Keywords: image segmentation, semantic homogeneity, decision rule, declarative description, affinity measure
Введение
В настоящее время одни из самых трудоемких задач анализа экспериментальных данных связаны с переработкой визуальной информации в больших объемах. К числу таких задач относятся обработка, анализ и понимание изображений биологических тканей, полученных с микроскопа.
Как известно, регулярное воздействие электромагнитных (ЭМ) излучений оптического диапазона во многом определяет функциональное состояние организма и его физиологической адаптации. Значительный экспериментальный и теоретический материал, накопленный к настоящему времени, свидетельствует о том, что в биологических тканях под влиянием ЭМ-излучений реализуются многие эффекты, известные в физике и связанные с поляризацией, прямой и отрицательной проводимостью биологических структур, генерацией собственных ЭМ-колебаний, пьезоэффекта-ми, фотопроводимостью и др.
Биологический организм представляет собой сложную систему, состоящую из многих органов и подсистем, которые в течение жизни согласованно работают при изменениях внутренних и внешних условий, адекватно реагируя на них. Поэтому функционирование биосистемы возможно лишь при наличии развитых информационно-управляющих систем. В этих условиях сложная внутренняя структура выделяемой области на изображении не позволяет решить задачу сегментации с помощью какого-то одного известного алгоритма.
Обучение сегментации изображения по локальным данным
Сегментация представляет собой задачу разбиения изображения на семантически однородные области. Классические подходы к сегментации (по яркости, цвету, отчетливо выраженной границе) хорошо работают для естественных сцен. В случае тек-стурированных изображений, к числу которых относятся получаемые с микроскопа изображения клеток биологических тканей, подобные методы перестают срабатывать. Для текстур характерно наличие множества границ и перепадов в семантически однородной области. Поэтому сегментация таких изображений требует применения специальных методов.
Существует множество текстурных признаков и алгоритмов для их оценки. В работе [1] было показано, что надежное обучение в задаче сегментации текстур возможно лишь с привлечением априорной
информации о степени значимости различимых признаков. Такая информация может привлекаться неявно, в виде ограничений на тип обрабатываемого изображения, или явно (как элемент декларативного описания выделяемого сегмента).
В работе [2] была предложена модель такого описания в виде графа «сегментов-отношений», а также описаны методы построения на ее основе решающего правила.
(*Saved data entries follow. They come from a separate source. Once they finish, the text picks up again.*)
-- ==== Sys2Proof/Machine/Flags.lean ====
section
/-! DEFINITION. The host registers that are made of fields, as words, and the two sticky flags (10_state.md R25 to R32,
R49). SI4432-CTL has no condition codes. -/

namespace Sys2Proof.Machine

/-- The value of STATUS.FSM (R37). -/
def Fsm.toBits : Fsm → BitVec 3
  | .idle => 0
  | .transmitting => 1
  | .awaitingAck => 2
  | .listening => 3
  | .resetting => 4

/-- The value of RESULT.CODE (60_exceptions.md R270). -/
def ResultCode.toByte : ResultCode → Byte
  | .ok => 0x00
  | .ignored => 0x01
  | .txTimeout => 0x02
  | .noPacket => 0x03
  | .packet => 0x04
  | .porTimeout => 0x05
  | .illegalCmd => 0x10
  | .badArg => 0x11
  | .calcFault => 0x12
  | .pending => 0xFF

/-- One bit at a position of a word. -/
def flagAt (b : Bool) (position : Nat) : Word := (BitVec.ofBool b).setWidth 32 <<< position

/-- STATUS as the host reads it (R25). -/
def State.statusWord (s : State) : Word :=
  flagAt s.busy 0 ||| s.fsm.toBits.setWidth 32 <<< 4 ||| flagAt s.busAnomaly 8 ||| flagAt s.cmdOverrun 9 |||
    flagAt s.sdn 10 ||| flagAt s.sel 11

/-- RESULT from its two fields (R26). -/
def resultWord (data : Byte) (code : ResultCode) : Word :=
  data.setWidth 32 <<< 8 ||| code.toByte.setWidth 32

/-- LAST_MODE (R32). -/
def State.lastModeWord (s : State) : Word :=
  flagAt s.modeValid 8 ||| s.modeValue.setWidth 32

/-- A store of `w` to STATUS: the W1C bits written as 1 are cleared, nothing else changes (R25, R65). -/
def State.clearFlags (s : State) (w : Word) : State :=
  { s with busAnomaly := s.busAnomaly && !w.getLsbD 8
           cmdOverrun := s.cmdOverrun && !w.getLsbD 9 }

/-- A device-status answer that is a bus anomaly (43_mode_and_fifo.md R180, 60_exceptions.md R273). -/
def isAnomaly (answer : Byte) : Bool := answer == 0x00 || answer == 0xFF

/-- The anomaly flag is sticky (R25). -/
def State.flagAnomaly (s : State) (answer : Byte) : State :=
  { s with busAnomaly := s.busAnomaly || isAnomaly answer }

end Sys2Proof.Machine
end

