-- ==== Sys2Proof/Certificates/Slice0/Obligations.lean ====
section
/-! DEFINITION. The statements for the provers. Every one holds in every state that meets its hypotheses, reached by a
run or not. A result statement says the whole next state: what is not named in `{ s with ... }` is unchanged.

`State.ended` is a command's end (00_scope.md R14), `State.moved` takes one move off the schedule, and
`s.answerAt k` is whatever the chip answers after `k` more bytes (R12). A statement about a command takes the move that
runs it to its end or its next wait (log 2); CoarseMovesAreFineSteps says what that has to do with the finer moves. -/

open Sys2Proof Sys2Proof.Machine

/-! ### Encoding -/

/-- Decode and encode agree on every well-formed instruction, operands and all (R92, R98, R99). -/
def Obligations.DecodeOfEncodeIsTheInstruction : Prop :=
  ∀ (i : Instr) (dummy : Byte), i.wf = true → decode (encode dummy i) = some i

/-- A command word decodes to a command exactly when the opcode map says so, one pair of word and command for each of the
twenty, and it is that command's only word (R91, R92, R94, R100). -/
def Obligations.CommandWordsAreTheOpcodeMap : Prop :=
  (∀ (w : Word) (i : Instr), decodeWord w = some i ↔ (w.toNat, i) ∈
    [(0x01, .writeReg), (0x02, .readReg), (0x03, .writeBurst), (0x04, .readBurst),
      (0x10, .setFrequency), (0x11, .setSignature), (0x12, .setChannel), (0x13, .setBaudRate),
      (0x20, .switchMode), (0x21, .clearTxFifo), (0x22, .clearRxFifo), (0x23, .clearFifo),
      (0x30, .sendPacket), (0x31, .waitForPacket), (0x32, .startListening), (0x33, .isPacketReceived),
      (0x34, .getPacketReceived), (0x40, .boot), (0x41, .softwareReset), (0x42, .hardwareReset)]) ∧
  ∀ (w : Word) (i : Instr) (dummy : Byte), decodeWord w = some i → encode dummy i = .cmd w

/-- Words written out from R91, R92 and R98 decode to what they stand for. -/
def Obligations.WrittenOutWordsDecode : Prop :=
  decodeWord 0b00000000000000000000000000000001#32 = some .writeReg ∧
  decodeWord 0b00000000000000000000000000010011#32 = some .setBaudRate ∧
  decodeWord 0b00000000000000000000000000100011#32 = some .clearFifo ∧
  decodeWord 0b00000000000000000000000000110000#32 = some .sendPacket ∧
  decodeWord 0b00000000000000000000000001000010#32 = some .hardwareReset ∧
  decodeWord 0b00000000000000000000000100000001#32 = none ∧
  decodeWindow [0b10000111#8, 0b00000101#8] = some (.busWrite 0x07 [0x05]) ∧
  decodeWindow [0b00000010#8, 0b00000000#8] = some (.busRead 0x02 1)

/-- The trace of a frame reads back as that frame: header bit 7 is the direction, the other seven bits the address, the
rest of the window the data (R98, R99). -/
def Obligations.WindowsReadBack : Prop :=
  ∀ (p : Params) (a : Byte) (d answers : List Byte) (rest : List BusEvent),
    transactions (writeTrace a d ++ rest) = .write (a.extractLsb' 0 7) d :: transactions rest ∧
    transactions (readTrace p a answers ++ rest) = .read (a.extractLsb' 0 7) answers :: transactions rest
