theorem State.ctlStep_trace (s : State) : (∃ new, s.ctlStep.trace = s.trace ++ new) ∧ s.ctlStep.params = s.params := by
  have all : ∀ u : State, u.trace = s.trace ∧ u.params = s.params → (∃ new, u.trace = s.trace ++ new) ∧
      u.params = s.params := fun u h => ⟨⟨[], by simp [h.1]⟩, h.2⟩
  unfold State.ctlStep
  split
  · split
    · rename_i op rest _
      refine ⟨?_, State.micro_params _ _⟩
      cases op <;> first | exact ⟨_, rfl⟩ | exact ⟨[], (List.append_nil _).symm⟩
    · exact State.enter_keeps (fun u => (∃ new, u.trace = s.trace ++ new) ∧ u.params = s.params) (fun _ _ _ h => h)
        (fun u n _ h => ⟨h.1.imp' (· ++ [.wait n]) fun new hn => by simp [State.waitTicks, hn], h.2⟩)
        (fun u h => ⟨h.1.imp' (· ++ [.irq u.nextLevel]) fun new hn => by simp [State.sampled, hn], h.2⟩) s (all s ⟨rfl, rfl⟩)
  · exact all s ⟨rfl, rfl⟩

/-- A step of the controller in such a poll. -/
theorem State.Hanging.ctlStep (s : State) (h : s.Hanging) : s.StillHanging s.ctlStep := by
  obtain ⟨h1, h2, h3, h4, h5⟩ := h
  have same : ∀ u : State, u.trace = s.trace → u.params = s.params → u.busy = true → goesOn u.todo = true →
      u.next ∈ [Label.sdnOff, .sdnRelease, .sdnOn, .porStart, .porHead, .porTest] → u.rx = s.rx → s.StillHanging u := by
    intro u e1 e2 e3 e4 e5 e6
    exact ⟨[], by simp [e1], .inr ⟨e3, e2 ▸ h2, e4, e5, by rw [e6, e2]; exact h5⟩, e2⟩
  have wait : ∀ (n : Nat) (l : Label), l ∈ [Label.sdnOff, .sdnRelease, .sdnOn, .porStart, .porHead, .porTest] →
      s.StillHanging (s.waitTicks n l) := fun n l hl =>
    ⟨[.wait n], rfl, .inr ⟨h1, h2, rfl, hl, h5⟩, rfl⟩
  unfold State.ctlStep
  split
  · split
    · rename_i op rest ht
      rw [ht] at h3
      simp only [goesOn, List.all_cons, Bool.and_eq_true] at h3
      have hr : goesOn rest = true := h3.2
      cases op with
      | frame header sent =>
        refine same _ rfl rfl h1 ?_ h4 rfl
        show goesOn (frameSteps _ _ _ ++ rest) = true
        have hf := goesOn_frame s.params.readDummy header sent
        simp only [goesOn, List.all_append, Bool.and_eq_true] at hf ⊢
        exact ⟨hf, hr⟩
      | recv out =>
        by_cases hm : s.nextAnswer &&& s.params.maskPor = 0
        · refine ⟨[.exchanged out s.nextAnswer], rfl, .inr ⟨h1, h2, hr, h4, ?_⟩, rfl⟩
          intro b hb
          have hb' : b ∈ s.rx ++ [s.nextAnswer] := hb
          rcases List.mem_append.mp hb' with hb' | hb'
          · exact h5 b hb'
          · rw [List.mem_singleton.mp hb']; exact hm
        · exact ⟨[.exchanged out s.nextAnswer], rfl, .inl ⟨_, _, List.mem_singleton.mpr rfl, hm⟩, rfl⟩
      | ask out => exact ⟨[.sent out], rfl, .inr ⟨h1, h2, hr, h4, by intro b hb; cases hb⟩, rfl⟩
      | select active => exact ⟨[.select active], rfl, .inr ⟨h1, h2, hr, h4, h5⟩, rfl⟩
      | send out => exact ⟨[.sent out], rfl, .inr ⟨h1, h2, hr, h4, h5⟩, rfl⟩
      | setSdn active => exact ⟨[.sdn active], rfl, .inr ⟨h1, h2, hr, h4, h5⟩, rfl⟩
      | finish c => simp [Micro.isFinish] at h3
      | _ => exact same _ rfl rfl h1 hr h4 rfl
    · have hrx : s.received &&& s.params.maskPor = 0 := by
        unfold State.received
        cases hx : s.rx with
        | nil => simp
        | cons b r => exact h5 b (by rw [hx]; exact List.mem_cons_self ..)
      simp only [List.mem_cons, List.not_mem_nil, or_false] at h4
      unfold State.enter
      rcases h4 with hn | hn | hn | hn | hn | hn <;> rw [hn]
      · exact wait _ _ (by simp)
      · exact same _ rfl rfl h1 rfl (by simp [State.goOn]) rfl
      · exact wait _ _ (by simp)
      · exact same _ rfl rfl h1 rfl (by simp [State.goOn]) rfl
      · exact same _ rfl rfl h1 rfl (by simp [State.atPorHead, State.goOn]) rfl
      · show s.StillHanging s.atPorTest
        rw [s.atPorTest_again hrx (by simp [State.porExhausted, h2])]
        exact wait _ _ (by simp)
  · exact same s rfl rfl h1 h3 h4 rfl

theorem State.Hanging.ctlSteps (n : Nat) (s : State) (h : s.Hanging) : s.StillHanging (s.ctlSteps n) := by
  refine (State.ctlSteps_keeps (fun u => s.StillHanging u) (fun u hu => ?_) n s ⟨[], by simp, .inr h, rfl⟩)
  exact hu.trans (fun g => g.ctlStep) u.ctlStep_trace.1 u.ctlStep_trace.2

/-- A SOFTWARE_RESET or HARDWARE_RESET with no poll limit goes on forever unless a read shows the bit (R308, R312): after
every step but a block reset the poll still runs, or the chip has answered with the bit since. -/
theorem por_poll_hangs (s t : State) (h : s.Hanging) (hr : s.nextEvent ≠ .blockReset) (hs : step s = .next t) :
    s.StillHanging t := by
  have same : s.StillHanging s := ⟨[], by simp, .inr h, rfl⟩
  rcases step_cases s with ⟨-, e⟩ | ⟨e, -⟩ | ⟨a, he, e⟩ | ⟨g, he, hc⟩
  · rw [e] at hs; injection hs with hs; subst hs; exact same
  · exact absurd e hr
  · rw [e] at hs
    rw [State.hostMove_busy s.moved t h.1 a hs]
    exact same
  · have hg : State.Hanging { s.moved with grant := g } := h
    rcases hc with ⟨-, e⟩ | ⟨header, sent, rest, hw, ht, e⟩ | ⟨i, -, -, hn, -⟩ | ⟨-, -, hn, -⟩ | ⟨hw, e⟩
    · rw [e] at hs; injection hs with hs; subst hs; exact same
    · obtain ⟨n, hn⟩ := exec_frame_steps ({ s.moved with grant := g } : State) hw header sent rest ht
      rw [e] at hs
      have := hn.symm.trans hs
      injection this with this
      subst this
      exact State.Hanging.ctlSteps _ _ hg
    · have := h.2.2.2.1; simp [hn] at this
    · have := h.2.2.2.1; simp [hn] at this
    · rw [e] at hs; injection hs with hs; subst hs
      obtain ⟨k, hk⟩ := ({ s.moved with grant := g } : State).run_eq_ctlSteps
      rw [hk]
      exact State.Hanging.ctlSteps k _ hg

end Sys2Proof.Machine
end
В ходе дальнейших исследований авторов модель была оптимизирована. Граф стал однодольным вместо двудольного, дуги нагружены информацией об отношениях между сегментами, а вершины — информацией о соответствии сегментов диапазонам признаков [3]. На рис.1 показан пример описания сегмента.
сегмент
7 S
состоит из состоит из
Рис.1. Пример описания сегмента
Рассмотрим теперь случай, когда сегментация проводится по локальным данным. Это означает, что решение о принадлежности точки к конкретному сегменту принимается на основании анализа некоторой фиксированной окрестности (опорного множества). На практике чаще всего используются прямоугольные окрестности. В такой постановке задача сегментации полностью идентична задаче распознавания образов. Традиционный способ обучения в распознавании образов — задать обучающую выборку. Рассмотрим возможности его применения в задаче сегментации изображений биологических тканей.
Назовем совокупность информации во всех точках окрестности информационным вектором. Если каждая точка изображения кодируется с помощью q бит, то этот вектор может принимать до 2q возможных значений, поскольку все биты, относящиеся к описанию точек окрестности, являются различимыми. Таким образом, даже для сравнительно
небольшой окрестности размером 7 на 7 точек мы можем получить 10354 различимых состояний.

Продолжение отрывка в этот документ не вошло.